EXERCISE: Write out again, exactly, the lines of the listing below from the first one through the one that contains "def c64 (dst", and no other lines.
*** DATA
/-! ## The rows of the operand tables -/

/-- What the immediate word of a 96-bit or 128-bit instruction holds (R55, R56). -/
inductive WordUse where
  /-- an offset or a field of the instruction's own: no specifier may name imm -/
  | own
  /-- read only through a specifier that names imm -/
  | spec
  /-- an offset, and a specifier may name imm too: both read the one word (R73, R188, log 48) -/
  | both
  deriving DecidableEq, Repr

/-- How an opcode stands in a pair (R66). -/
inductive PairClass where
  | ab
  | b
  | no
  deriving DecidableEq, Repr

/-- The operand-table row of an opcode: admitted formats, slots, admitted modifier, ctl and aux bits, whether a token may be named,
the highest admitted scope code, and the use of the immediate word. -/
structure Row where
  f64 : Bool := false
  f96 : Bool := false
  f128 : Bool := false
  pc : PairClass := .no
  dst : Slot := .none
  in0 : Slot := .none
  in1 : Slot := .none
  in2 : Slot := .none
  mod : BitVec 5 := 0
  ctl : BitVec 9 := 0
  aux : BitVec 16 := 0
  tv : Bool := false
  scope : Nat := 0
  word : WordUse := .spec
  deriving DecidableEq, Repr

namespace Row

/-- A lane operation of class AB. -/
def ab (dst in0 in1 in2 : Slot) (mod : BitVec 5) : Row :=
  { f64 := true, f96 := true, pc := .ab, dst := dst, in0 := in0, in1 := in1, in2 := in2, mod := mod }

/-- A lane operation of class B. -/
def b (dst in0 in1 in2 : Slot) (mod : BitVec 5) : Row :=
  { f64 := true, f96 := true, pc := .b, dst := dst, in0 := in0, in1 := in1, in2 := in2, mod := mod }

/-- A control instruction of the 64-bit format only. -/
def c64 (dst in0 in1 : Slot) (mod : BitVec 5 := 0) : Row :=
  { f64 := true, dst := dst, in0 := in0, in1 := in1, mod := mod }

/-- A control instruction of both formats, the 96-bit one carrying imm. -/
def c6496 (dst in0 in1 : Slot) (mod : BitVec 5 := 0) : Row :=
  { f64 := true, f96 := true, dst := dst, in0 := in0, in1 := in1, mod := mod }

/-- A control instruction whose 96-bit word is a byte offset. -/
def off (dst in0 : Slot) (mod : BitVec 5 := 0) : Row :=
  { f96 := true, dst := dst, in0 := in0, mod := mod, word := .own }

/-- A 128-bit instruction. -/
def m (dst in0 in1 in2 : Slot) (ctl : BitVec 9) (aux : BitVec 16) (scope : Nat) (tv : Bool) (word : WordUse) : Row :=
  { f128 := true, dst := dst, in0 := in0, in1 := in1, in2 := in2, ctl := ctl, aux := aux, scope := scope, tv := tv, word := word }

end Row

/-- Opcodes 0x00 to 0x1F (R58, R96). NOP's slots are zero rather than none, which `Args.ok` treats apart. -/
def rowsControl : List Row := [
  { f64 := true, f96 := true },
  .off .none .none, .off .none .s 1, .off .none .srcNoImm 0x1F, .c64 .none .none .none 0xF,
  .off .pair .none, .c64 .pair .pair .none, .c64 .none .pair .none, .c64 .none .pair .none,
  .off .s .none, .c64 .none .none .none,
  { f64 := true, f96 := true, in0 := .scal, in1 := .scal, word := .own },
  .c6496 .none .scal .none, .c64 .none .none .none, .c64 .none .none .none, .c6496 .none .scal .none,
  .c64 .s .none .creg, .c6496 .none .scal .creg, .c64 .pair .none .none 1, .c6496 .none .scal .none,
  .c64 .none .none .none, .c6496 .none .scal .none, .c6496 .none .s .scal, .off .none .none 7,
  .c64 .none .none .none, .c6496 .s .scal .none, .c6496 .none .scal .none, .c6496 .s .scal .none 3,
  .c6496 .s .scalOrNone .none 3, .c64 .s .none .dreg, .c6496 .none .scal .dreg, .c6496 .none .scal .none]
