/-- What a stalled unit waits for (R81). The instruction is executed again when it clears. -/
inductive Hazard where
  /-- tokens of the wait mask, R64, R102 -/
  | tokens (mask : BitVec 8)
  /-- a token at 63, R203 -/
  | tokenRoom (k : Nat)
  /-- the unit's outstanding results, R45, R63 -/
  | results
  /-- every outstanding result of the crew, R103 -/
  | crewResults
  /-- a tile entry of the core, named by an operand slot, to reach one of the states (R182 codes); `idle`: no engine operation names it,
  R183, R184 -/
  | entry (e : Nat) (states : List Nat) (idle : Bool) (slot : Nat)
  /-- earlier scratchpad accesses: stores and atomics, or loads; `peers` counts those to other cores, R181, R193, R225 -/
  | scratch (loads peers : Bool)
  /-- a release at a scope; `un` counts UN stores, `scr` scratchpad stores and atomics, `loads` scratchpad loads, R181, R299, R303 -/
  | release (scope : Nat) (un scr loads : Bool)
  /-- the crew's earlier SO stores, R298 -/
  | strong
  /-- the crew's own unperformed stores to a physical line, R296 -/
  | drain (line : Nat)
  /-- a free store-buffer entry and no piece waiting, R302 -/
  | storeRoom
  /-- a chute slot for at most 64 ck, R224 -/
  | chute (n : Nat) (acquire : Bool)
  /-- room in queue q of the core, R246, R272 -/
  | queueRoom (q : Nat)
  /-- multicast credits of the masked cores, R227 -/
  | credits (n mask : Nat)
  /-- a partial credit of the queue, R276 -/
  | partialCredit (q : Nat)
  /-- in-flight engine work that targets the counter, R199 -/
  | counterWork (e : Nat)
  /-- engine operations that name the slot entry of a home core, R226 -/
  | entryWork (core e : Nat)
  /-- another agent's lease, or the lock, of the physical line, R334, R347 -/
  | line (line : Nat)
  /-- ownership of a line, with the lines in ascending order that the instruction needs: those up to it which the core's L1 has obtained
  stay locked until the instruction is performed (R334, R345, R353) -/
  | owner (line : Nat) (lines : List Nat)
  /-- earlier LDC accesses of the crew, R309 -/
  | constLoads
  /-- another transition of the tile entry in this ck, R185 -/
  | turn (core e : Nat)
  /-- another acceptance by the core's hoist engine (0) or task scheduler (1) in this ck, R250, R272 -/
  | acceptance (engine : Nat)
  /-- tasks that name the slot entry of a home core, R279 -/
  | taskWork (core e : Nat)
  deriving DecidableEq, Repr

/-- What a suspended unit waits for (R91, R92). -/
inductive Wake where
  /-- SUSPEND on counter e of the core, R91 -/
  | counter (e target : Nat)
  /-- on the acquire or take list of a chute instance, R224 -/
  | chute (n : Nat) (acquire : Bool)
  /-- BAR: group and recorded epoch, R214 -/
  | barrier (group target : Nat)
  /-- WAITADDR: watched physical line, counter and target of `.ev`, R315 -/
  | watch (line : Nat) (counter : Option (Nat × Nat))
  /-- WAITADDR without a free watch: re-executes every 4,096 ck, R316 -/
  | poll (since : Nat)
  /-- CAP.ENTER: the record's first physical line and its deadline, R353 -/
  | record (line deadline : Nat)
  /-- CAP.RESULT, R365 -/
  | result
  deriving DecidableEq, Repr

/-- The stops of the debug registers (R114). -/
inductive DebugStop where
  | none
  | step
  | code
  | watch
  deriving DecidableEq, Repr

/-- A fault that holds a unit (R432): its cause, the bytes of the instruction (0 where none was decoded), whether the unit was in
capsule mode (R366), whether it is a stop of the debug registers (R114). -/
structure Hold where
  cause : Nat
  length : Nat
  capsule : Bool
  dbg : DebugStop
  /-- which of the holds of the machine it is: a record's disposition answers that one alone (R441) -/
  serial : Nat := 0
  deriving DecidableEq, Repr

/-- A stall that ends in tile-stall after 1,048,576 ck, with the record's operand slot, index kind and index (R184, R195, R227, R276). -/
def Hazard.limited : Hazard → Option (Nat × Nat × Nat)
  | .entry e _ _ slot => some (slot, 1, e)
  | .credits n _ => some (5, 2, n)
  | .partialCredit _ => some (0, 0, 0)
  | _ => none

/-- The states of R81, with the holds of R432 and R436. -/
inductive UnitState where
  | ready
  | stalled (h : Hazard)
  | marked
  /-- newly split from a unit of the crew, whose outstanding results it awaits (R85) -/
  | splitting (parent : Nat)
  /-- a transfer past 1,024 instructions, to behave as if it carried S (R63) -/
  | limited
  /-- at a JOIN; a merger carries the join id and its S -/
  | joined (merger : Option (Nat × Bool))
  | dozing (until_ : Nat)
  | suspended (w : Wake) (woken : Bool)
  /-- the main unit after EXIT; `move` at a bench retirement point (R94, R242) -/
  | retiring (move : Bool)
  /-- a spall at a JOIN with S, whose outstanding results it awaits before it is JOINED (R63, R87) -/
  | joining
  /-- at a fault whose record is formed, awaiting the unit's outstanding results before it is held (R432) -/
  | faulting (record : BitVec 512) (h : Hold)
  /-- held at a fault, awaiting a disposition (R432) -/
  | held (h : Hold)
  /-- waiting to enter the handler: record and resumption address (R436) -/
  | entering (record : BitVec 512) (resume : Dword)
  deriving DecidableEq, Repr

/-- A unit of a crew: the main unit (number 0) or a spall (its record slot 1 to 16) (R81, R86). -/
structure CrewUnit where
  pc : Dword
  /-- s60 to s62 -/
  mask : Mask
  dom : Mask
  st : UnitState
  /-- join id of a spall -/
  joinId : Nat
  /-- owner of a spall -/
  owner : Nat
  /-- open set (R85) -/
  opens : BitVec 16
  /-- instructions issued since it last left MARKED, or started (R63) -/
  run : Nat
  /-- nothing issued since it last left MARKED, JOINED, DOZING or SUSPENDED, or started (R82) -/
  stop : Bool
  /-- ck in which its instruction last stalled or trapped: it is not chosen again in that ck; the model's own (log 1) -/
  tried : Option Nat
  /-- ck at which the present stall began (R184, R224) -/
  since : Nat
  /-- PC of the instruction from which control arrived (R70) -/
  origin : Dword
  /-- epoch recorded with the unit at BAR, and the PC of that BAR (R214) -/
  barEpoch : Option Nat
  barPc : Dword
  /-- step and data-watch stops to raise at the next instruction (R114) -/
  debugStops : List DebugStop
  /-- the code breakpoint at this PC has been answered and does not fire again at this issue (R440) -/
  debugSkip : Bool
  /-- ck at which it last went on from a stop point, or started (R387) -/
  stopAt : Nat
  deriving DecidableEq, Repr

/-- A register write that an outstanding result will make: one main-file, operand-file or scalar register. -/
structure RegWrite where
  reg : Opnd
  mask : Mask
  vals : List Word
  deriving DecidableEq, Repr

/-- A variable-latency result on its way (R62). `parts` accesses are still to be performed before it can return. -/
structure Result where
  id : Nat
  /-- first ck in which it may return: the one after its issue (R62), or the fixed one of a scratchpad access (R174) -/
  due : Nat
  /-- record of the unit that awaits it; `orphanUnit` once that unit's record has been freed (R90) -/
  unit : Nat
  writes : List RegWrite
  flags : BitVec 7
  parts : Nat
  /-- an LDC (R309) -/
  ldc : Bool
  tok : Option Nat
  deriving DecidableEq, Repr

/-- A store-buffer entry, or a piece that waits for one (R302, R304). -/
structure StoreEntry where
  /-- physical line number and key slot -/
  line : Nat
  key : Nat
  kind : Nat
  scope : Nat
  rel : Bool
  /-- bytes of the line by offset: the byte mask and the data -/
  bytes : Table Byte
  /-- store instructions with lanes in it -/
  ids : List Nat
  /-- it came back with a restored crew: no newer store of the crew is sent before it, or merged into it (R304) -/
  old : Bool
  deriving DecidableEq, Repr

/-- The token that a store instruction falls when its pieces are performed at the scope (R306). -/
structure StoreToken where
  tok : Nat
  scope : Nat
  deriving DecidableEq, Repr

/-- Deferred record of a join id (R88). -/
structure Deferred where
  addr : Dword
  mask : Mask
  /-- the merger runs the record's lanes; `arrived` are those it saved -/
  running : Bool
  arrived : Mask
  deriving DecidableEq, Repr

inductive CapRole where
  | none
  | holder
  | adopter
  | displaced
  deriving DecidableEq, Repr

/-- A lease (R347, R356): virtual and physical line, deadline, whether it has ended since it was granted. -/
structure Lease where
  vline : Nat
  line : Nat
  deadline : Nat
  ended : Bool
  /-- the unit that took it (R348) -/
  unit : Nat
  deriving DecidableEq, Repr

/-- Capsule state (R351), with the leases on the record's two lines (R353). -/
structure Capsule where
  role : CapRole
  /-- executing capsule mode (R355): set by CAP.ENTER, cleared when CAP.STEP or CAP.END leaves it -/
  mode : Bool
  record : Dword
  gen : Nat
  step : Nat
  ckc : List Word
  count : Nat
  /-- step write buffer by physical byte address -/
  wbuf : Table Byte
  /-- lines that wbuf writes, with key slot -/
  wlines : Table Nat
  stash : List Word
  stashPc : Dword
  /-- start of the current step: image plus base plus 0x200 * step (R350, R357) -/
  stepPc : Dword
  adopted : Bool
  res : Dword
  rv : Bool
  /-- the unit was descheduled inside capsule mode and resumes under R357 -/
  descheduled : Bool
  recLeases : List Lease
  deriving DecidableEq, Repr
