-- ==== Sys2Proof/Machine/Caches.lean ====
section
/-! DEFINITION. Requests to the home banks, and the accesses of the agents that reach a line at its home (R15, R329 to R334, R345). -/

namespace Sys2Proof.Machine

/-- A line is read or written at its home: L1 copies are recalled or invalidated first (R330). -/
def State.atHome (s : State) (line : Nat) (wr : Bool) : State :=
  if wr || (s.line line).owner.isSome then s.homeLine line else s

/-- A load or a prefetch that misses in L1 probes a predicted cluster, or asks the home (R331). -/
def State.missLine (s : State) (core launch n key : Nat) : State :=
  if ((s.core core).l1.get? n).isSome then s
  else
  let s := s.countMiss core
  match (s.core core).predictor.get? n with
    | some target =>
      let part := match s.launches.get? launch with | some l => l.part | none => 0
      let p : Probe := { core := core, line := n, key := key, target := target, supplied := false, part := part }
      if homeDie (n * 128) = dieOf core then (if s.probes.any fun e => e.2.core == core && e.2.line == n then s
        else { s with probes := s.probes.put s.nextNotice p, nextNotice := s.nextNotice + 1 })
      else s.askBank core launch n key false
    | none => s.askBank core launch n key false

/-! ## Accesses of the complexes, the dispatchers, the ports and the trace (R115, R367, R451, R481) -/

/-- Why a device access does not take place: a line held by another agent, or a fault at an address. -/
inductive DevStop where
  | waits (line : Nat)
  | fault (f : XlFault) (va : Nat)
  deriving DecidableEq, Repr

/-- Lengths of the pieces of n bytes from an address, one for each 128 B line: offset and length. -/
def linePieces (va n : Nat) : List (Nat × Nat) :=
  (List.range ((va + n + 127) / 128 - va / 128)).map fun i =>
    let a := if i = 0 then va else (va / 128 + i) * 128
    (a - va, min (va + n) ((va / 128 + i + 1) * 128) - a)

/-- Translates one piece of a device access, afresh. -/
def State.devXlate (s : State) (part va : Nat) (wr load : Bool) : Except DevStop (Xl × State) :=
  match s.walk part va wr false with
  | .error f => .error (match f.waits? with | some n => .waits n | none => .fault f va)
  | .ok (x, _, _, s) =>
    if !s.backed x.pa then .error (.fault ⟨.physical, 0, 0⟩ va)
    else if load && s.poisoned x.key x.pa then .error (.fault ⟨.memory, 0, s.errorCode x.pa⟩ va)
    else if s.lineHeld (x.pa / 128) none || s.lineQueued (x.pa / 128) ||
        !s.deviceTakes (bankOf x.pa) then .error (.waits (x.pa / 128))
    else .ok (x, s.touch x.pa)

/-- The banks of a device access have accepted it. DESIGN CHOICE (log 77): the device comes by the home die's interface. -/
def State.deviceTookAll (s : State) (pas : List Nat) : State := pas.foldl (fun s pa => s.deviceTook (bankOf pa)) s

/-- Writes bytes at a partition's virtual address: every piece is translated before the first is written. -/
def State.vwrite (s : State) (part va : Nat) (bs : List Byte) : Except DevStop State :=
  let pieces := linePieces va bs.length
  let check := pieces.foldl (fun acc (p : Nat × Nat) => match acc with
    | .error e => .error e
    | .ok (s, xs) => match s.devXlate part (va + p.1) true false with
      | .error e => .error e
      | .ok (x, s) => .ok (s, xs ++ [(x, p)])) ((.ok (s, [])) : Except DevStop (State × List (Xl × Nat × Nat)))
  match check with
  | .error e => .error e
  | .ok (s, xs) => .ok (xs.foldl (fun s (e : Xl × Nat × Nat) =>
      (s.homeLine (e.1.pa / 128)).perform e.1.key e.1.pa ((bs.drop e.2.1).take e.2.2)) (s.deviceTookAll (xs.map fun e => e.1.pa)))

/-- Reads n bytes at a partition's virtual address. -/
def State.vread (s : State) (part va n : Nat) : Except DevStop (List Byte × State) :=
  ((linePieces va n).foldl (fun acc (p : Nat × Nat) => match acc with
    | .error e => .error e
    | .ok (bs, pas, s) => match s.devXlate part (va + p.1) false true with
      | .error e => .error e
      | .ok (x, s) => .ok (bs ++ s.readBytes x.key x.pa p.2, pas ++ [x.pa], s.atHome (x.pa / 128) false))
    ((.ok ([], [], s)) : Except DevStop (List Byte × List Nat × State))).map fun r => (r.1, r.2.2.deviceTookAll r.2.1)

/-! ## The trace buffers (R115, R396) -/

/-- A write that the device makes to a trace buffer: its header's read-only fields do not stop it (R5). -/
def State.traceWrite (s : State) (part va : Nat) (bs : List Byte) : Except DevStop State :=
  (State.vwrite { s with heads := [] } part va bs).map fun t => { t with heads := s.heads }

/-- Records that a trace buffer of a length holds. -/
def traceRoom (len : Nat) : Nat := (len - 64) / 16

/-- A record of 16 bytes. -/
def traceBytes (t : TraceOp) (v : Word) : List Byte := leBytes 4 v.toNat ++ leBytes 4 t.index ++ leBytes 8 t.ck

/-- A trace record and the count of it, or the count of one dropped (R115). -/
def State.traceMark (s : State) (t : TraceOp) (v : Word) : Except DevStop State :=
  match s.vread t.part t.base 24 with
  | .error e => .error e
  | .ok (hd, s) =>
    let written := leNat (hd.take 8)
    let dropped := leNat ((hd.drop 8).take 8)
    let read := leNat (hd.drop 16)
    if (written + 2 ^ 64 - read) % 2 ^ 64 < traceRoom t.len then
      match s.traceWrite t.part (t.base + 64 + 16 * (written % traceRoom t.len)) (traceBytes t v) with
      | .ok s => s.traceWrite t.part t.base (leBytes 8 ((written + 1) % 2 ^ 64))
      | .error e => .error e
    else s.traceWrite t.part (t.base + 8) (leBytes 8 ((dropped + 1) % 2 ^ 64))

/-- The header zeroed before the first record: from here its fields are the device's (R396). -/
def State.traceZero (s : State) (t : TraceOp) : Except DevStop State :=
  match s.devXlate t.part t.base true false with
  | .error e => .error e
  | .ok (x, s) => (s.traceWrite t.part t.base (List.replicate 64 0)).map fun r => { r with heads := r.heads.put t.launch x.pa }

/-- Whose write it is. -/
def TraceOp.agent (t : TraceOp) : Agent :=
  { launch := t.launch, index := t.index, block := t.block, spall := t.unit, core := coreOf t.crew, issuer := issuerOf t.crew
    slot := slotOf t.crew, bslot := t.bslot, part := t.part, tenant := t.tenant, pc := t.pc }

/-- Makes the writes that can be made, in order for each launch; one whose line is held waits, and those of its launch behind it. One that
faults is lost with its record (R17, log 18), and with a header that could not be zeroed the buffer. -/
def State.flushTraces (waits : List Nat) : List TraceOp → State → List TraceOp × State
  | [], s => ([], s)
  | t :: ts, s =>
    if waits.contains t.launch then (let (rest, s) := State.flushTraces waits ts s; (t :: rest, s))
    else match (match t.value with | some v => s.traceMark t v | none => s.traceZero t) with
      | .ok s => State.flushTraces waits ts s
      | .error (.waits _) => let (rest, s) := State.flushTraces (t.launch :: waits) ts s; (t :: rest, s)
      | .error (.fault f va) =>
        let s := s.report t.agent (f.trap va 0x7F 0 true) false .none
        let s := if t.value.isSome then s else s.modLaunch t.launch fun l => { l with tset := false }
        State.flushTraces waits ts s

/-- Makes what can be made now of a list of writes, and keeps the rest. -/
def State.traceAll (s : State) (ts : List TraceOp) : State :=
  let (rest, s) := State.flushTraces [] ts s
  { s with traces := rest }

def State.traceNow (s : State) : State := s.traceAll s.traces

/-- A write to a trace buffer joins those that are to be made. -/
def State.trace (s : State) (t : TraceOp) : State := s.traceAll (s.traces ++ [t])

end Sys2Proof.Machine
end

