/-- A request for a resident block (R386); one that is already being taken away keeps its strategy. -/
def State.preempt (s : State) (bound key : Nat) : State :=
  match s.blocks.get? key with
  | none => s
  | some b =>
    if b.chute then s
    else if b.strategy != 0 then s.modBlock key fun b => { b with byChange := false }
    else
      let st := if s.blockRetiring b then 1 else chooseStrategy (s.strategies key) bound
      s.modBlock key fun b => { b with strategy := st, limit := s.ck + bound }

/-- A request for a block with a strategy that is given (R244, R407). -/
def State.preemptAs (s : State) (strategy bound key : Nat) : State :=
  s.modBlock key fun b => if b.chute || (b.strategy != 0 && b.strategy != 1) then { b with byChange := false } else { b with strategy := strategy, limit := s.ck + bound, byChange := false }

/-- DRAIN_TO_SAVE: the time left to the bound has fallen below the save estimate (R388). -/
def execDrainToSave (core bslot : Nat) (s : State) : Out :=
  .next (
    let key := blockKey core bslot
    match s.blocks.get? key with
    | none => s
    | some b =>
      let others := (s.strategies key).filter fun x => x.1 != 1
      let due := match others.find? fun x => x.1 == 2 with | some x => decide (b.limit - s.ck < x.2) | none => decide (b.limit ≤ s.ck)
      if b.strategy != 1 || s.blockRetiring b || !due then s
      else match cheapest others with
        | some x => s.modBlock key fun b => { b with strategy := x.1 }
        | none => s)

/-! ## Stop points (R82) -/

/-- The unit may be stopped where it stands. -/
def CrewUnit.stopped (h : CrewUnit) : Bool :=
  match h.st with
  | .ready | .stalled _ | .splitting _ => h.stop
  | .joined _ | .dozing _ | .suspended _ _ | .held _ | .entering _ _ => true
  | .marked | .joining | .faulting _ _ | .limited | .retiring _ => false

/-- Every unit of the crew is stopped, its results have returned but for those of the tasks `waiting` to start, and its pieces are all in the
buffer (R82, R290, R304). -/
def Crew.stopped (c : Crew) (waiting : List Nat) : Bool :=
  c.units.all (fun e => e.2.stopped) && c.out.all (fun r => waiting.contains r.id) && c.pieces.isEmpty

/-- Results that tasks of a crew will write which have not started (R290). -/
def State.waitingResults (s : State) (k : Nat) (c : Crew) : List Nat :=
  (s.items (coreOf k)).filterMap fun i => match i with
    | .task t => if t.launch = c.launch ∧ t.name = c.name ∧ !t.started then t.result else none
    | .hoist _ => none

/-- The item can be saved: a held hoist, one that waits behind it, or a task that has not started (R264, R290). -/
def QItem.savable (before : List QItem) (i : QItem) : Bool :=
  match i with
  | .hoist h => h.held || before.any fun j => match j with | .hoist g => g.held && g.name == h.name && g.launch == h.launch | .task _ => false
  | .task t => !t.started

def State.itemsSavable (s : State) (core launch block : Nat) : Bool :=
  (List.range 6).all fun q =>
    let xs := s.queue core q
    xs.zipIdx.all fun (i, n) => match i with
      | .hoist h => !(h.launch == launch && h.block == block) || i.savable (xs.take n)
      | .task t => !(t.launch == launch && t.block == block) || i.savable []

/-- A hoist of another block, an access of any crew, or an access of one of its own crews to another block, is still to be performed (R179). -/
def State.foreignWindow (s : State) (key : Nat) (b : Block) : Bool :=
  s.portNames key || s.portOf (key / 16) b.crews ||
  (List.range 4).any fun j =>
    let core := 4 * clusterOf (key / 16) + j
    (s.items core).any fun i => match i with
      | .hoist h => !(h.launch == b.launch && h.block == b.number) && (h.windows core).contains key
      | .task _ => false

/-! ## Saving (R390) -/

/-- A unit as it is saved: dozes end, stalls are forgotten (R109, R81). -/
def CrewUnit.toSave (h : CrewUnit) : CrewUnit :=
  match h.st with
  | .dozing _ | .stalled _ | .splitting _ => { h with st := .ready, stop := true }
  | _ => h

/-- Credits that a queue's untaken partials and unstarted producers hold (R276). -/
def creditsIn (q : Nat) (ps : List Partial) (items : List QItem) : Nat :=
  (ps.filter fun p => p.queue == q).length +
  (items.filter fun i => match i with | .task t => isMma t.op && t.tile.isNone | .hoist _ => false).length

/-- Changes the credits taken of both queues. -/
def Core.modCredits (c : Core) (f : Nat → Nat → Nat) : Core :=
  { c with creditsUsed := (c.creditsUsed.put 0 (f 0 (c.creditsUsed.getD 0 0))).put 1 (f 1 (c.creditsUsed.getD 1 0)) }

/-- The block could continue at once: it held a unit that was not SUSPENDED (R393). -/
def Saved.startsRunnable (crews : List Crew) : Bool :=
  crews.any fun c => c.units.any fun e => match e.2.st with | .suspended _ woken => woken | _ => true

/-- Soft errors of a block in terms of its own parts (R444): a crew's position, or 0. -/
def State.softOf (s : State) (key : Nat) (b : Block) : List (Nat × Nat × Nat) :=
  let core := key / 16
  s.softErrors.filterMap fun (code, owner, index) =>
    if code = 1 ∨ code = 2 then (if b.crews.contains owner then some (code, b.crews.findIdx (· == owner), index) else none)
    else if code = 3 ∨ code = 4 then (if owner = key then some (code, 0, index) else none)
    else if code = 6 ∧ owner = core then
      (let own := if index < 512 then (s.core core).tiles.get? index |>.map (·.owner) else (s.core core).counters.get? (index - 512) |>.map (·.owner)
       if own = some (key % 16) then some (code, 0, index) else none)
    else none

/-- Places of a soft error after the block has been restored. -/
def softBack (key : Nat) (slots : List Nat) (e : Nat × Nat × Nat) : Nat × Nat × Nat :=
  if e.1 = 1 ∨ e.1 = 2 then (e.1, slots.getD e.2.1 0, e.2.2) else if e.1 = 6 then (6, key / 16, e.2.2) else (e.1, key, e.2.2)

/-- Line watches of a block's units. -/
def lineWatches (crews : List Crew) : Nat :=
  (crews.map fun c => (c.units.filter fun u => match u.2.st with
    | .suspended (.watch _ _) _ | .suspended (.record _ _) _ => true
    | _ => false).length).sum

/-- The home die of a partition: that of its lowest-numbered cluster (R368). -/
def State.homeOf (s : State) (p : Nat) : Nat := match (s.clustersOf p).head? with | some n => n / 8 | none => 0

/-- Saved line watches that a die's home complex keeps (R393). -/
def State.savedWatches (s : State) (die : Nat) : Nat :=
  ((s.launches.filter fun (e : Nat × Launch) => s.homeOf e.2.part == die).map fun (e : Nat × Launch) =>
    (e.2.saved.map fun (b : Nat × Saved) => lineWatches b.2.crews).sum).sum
******
SOLUTION TO THIS PROBLEM:
/-! ## The rows of the operand tables -/

/-- What the immediate word of a 96-bit or 128-bit instruction holds (R55, R56). -/
inductive WordUse where
  /-- an offset or a field of the instruction's own: no specifier may name imm -/
  | own
  /-- read only through a specifier that names imm -/
  | spec
  /-- an offset, and a specifier may name imm too: both read the one word (R73, R188, log 48) -/
  | both
  deriving DecidableEq, Repr

/-- How an opcode stands in a pair (R66). -/
inductive PairClass where
  | ab
  | b
  | no
  deriving DecidableEq, Repr

/-- The operand-table row of an opcode: admitted formats, slots, admitted modifier, ctl and aux bits, whether a token may be named,
the highest admitted scope code, and the use of the immediate word. -/
structure Row where
  f64 : Bool := false
  f96 : Bool := false
  f128 : Bool := false
  pc : PairClass := .no
  dst : Slot := .none
  in0 : Slot := .none
  in1 : Slot := .none
  in2 : Slot := .none
  mod : BitVec 5 := 0
  ctl : BitVec 9 := 0
  aux : BitVec 16 := 0
  tv : Bool := false
  scope : Nat := 0
  word : WordUse := .spec
  deriving DecidableEq, Repr

namespace Row

/-- A lane operation of class AB. -/
def ab (dst in0 in1 in2 : Slot) (mod : BitVec 5) : Row :=
  { f64 := true, f96 := true, pc := .ab, dst := dst, in0 := in0, in1 := in1, in2 := in2, mod := mod }

/-- A lane operation of class B. -/
def b (dst in0 in1 in2 : Slot) (mod : BitVec 5) : Row :=
  { f64 := true, f96 := true, pc := .b, dst := dst, in0 := in0, in1 := in1, in2 := in2, mod := mod }

/-- A control instruction of the 64-bit format only. -/
def c64 (dst in0 in1 : Slot) (mod : BitVec 5 := 0) : Row :=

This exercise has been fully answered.